The Yankees have won the most World Series Championships. Objective.

 


What Does Objective Mean?

When something is described as objective, it means that it is an interpretation not based on any personal feeling or emotions. Objective’s synonyms can be words like impartial or unbiased. For example, a referee in a sports game or a judge in a court would make objective decisions based on the facts before them, not allowing personal feelings to influence those decisions.

When to Use Objective + Original Examples

We use the word objective as an adjective to describe things that are factual and have no personal or emotional interpretation of those facts.

Examples:

  • I would like to ask someone who doesn’t know me for an objective
  • Journalists at the BBC try to be objective, but Brexit is an emotional subject.
  • Can a man be truly objective when it comes to judging his family?

Objective can also take the adverb form, objectively. This is used to describe an action that is not influenced by personal feelings or opinions.

Examples:

  • We hope the members of the jury will look at the facts objectively.

Objectively speaking, I can see no reason to continue your treatment.

 

Objective: Other Definitions

Objective can also be used as a noun. It is completely unrelated to the description above, instead meaning a goal or target.

  • His main objective in life was to become a lawyer.
  • The objective of football is to score more than the opposing team.

Objective is also used in grammar, i.e. the objective case, and as a scientific term referring to lenses in a telescope or microscope.

 

What Does Subjective Mean?

When something is described as subjective, it means that it is an interpretation that has been influenced by personal feelings or emotions.
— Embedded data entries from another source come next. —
theorem copySeal_mv (x0 : State) : Moves 22544 x0 (copySeal x0) := by
  unfold copySeal
  lift_lets
  (intro c1; clear_value c1)
  with_reducible refine Moves.step ?_ (ownWrites_mv _ _) rfl
  with_reducible exact Moves.refl _ _

theorem drainEnd_mv (x0 : State) : Moves 1071216 x0 (drainEnd x0) := by
  unfold drainEnd
  lift_lets
  (intro c1; clear_value c1)
  (intro c2; clear_value c2)
  (intro s3; refine Moves.cut (P := Moves 1071216 x0 s3) ?_ ?_; rotate_left; intro h3; clear_value s3)
  (intro c4; clear_value c4)
  (intro s5; refine Moves.cut (P := Moves 1071216 x0 s5) ?_ ?_; rotate_left; intro h5; clear_value s5)
  (intro c6; clear_value c6)
  (intro c7; clear_value c7)
  with_reducible refine Moves.step ?_ (copySeal_mv _) rfl
  with_reducible exact Moves.mk' (m := 1071216) (by assumption) (.inl rfl) (.inl rfl) (.inl rfl) (.inr rfl) (.inr rfl) (.inr rfl) (.inr rfl) (.inl rfl) (.inl rfl) (by rfl) (by rfl) (.inr rfl) (.inl rfl) (.inr rfl) (.inr rfl) (.inr rfl) (.inr rfl) (.inr rfl) (.inl rfl) (.inr rfl) (.inr rfl) (.inr rfl) (.inr rfl) (.inr rfl) (.inr rfl) (.inr rfl) (.inr rfl)
  subst s3
  with_reducible refine Moves.step ?_ (journal_mv _ _ _ _) rfl
  with_reducible refine Moves.step ?_ (State.useFree_mv _) rfl
  with_reducible exact Moves.refl _ _
  subst s5
  with_reducible refine Moves.step ?_ (flushJournal_mv _) rfl
  with_reducible refine Moves.step ?_ (journal_mv _ _ _ _) rfl
  assumption

theorem gate_mv (x0 : State) : Moves 536870896 x0 (gate x0) := by
  unfold gate
  with_reducible refine Moves.step ?_ (stopLink_mv _ _) rfl
  with_reducible exact Moves.refl _ _

theorem drainStep_mv (x0 : State) (x1 : Nat) : Moves 536870896 x0 (drainStep x0 x1) := by
  unfold drainStep
  split
  with_reducible refine Moves.step ?_ (drainQueues_mv _) rfl
  with_reducible exact Moves.refl _ _
  with_reducible refine Moves.step ?_ (flushLagoon_mv _) rfl
  with_reducible exact Moves.refl _ _
  with_reducible refine Moves.step ?_ (flushJournal_mv _) rfl
  with_reducible refine Moves.step ?_ (drainClaims_mv _) rfl
  with_reducible exact Moves.refl _ _
  with_reducible refine Moves.step ?_ (drainEnd_mv _) rfl
  with_reducible exact Moves.refl _ _
  with_reducible refine Moves.step ?_ (selfRefreshAll_mv _) rfl
  with_reducible exact Moves.refl _ _
  with_reducible refine Moves.step ?_ (gate_mv _) rfl
  with_reducible exact Moves.refl _ _
  with_reducible exact Moves.refl _ _

theorem drainSteps_mv (x0 : State) (x1 : Nat) (x2 : Nat) : Moves 536870896 x0 (drainSteps x0 x1 x2) := by
  unfold drainSteps
  lift_lets
  (intro s1; refine Moves.cut (P := Moves 536870896 x0 s1) ?_ ?_; rotate_left; intro h1; clear_value s1)
  (intro c2; clear_value c2)
  with_reducible exact Moves.mk' (m := 536870896) (by assumption) (.inl rfl) (.inl rfl) (.inl rfl) (.inl rfl) (.inl rfl) (.inl rfl) (.inl rfl) (.inl rfl) (.inl rfl) (by rfl) (by rfl) (.inl rfl) (.inl rfl) (.inl rfl) (.inl rfl) (.inl rfl) (.inl rfl) (.inl rfl) (.inl rfl) (.inl rfl) (.inl rfl) (.inl rfl) (.inl rfl) (.inl rfl) (.inl rfl) (.inl rfl) (.inl rfl)
  subst s1
  (with_reducible refine Moves.foldl _ _ ?_ ?_; rotate_left; intro _ _ _)
  with_reducible refine Moves.step ?_ (drainStep_mv _ _) rfl
  assumption
  with_reducible exact Moves.refl _ _

theorem enterLowWater_mv (x0 : State) (x1 : Bool) (x2 : Nat) : Moves 1179648 x0 (enterLowWater x0 x1 x2) := by
  unfold enterLowWater
  with_reducible exact Moves.mk' (m := 1179648) (Moves.refl _ _) (.inr rfl) (.inr rfl) (.inr rfl) (.inr rfl) (.inr rfl) (.inr rfl) (.inr rfl) (.inr rfl) (.inr rfl) rfl rfl (.inr rfl) (.inr rfl) (.inr rfl) (.inr rfl) (.inl rfl) (.inr rfl) (.inr rfl) (.inl rfl) (.inr rfl) (.inr rfl) (.inr rfl) (.inr rfl) (.inr rfl) (.inr rfl) (.inr rfl) (.inr rfl)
Synonyms for subjective could be words like personal or biased. For example, if you were giving your opinion on a movie or other piece of art, it would be regarded as a subjective interpretation.

When to Use Subjective + Original Examples

We use the word subjective to describe things that have a personal interpretation or when the factual nature of a statement can be debated:

Examples:

  • No matter what you say, doctors’ opinions are always subjective.
  • I feel your analysis on the issue has become subjective, because you know the people involved.
  • Reports on rising crime in America are subjective, with each state interpreting the figure differently.

 Subjective can also take the adverb form, subjectively. This is used to describe an action that is interpreted by feelings and opinions.

Examples:

  • Movie reviews and opinion columns are examples of people writing subjectively.
  • Lawyers are better when they are not involved subjectively with their cases.

Note: Subjective can also be used as a term in grammar, i.e. the subjective case.

 

Tips to Remember the Difference

We can break down objective and subjective as the following:

  • Objective = Unbiased Observation
  • Subjective = Personal Evaluation

There are several tips for remembering the difference between subjective and objective. One way to remember the difference is to concentrate on the o in objective and observation. Another way to remember is by connecting the s in subjective and the word standpoint (meaning viewpoint or opinion). Perhaps the easiest, however, is to think of the s in subjective as relating to self, and the o in objective as relating to other.

 

Summary

It is important to know the difference between the two terms, but the words subjective and objective are not actually used that frequently in English. However, the concepts of subjectivity and objectivity are of huge importance in journalism, science, literature, philosophy and a whole host of other areas. Whether something is subjective or objective can lead to a lot of debate, and a good philosopher could probably convince you that nothing is truly objective.

Yet, away from the worlds of science and philosophy, we should simply remember that subjective is about personal opinions and interpretations, whereas objective is about unbiased, factual observations.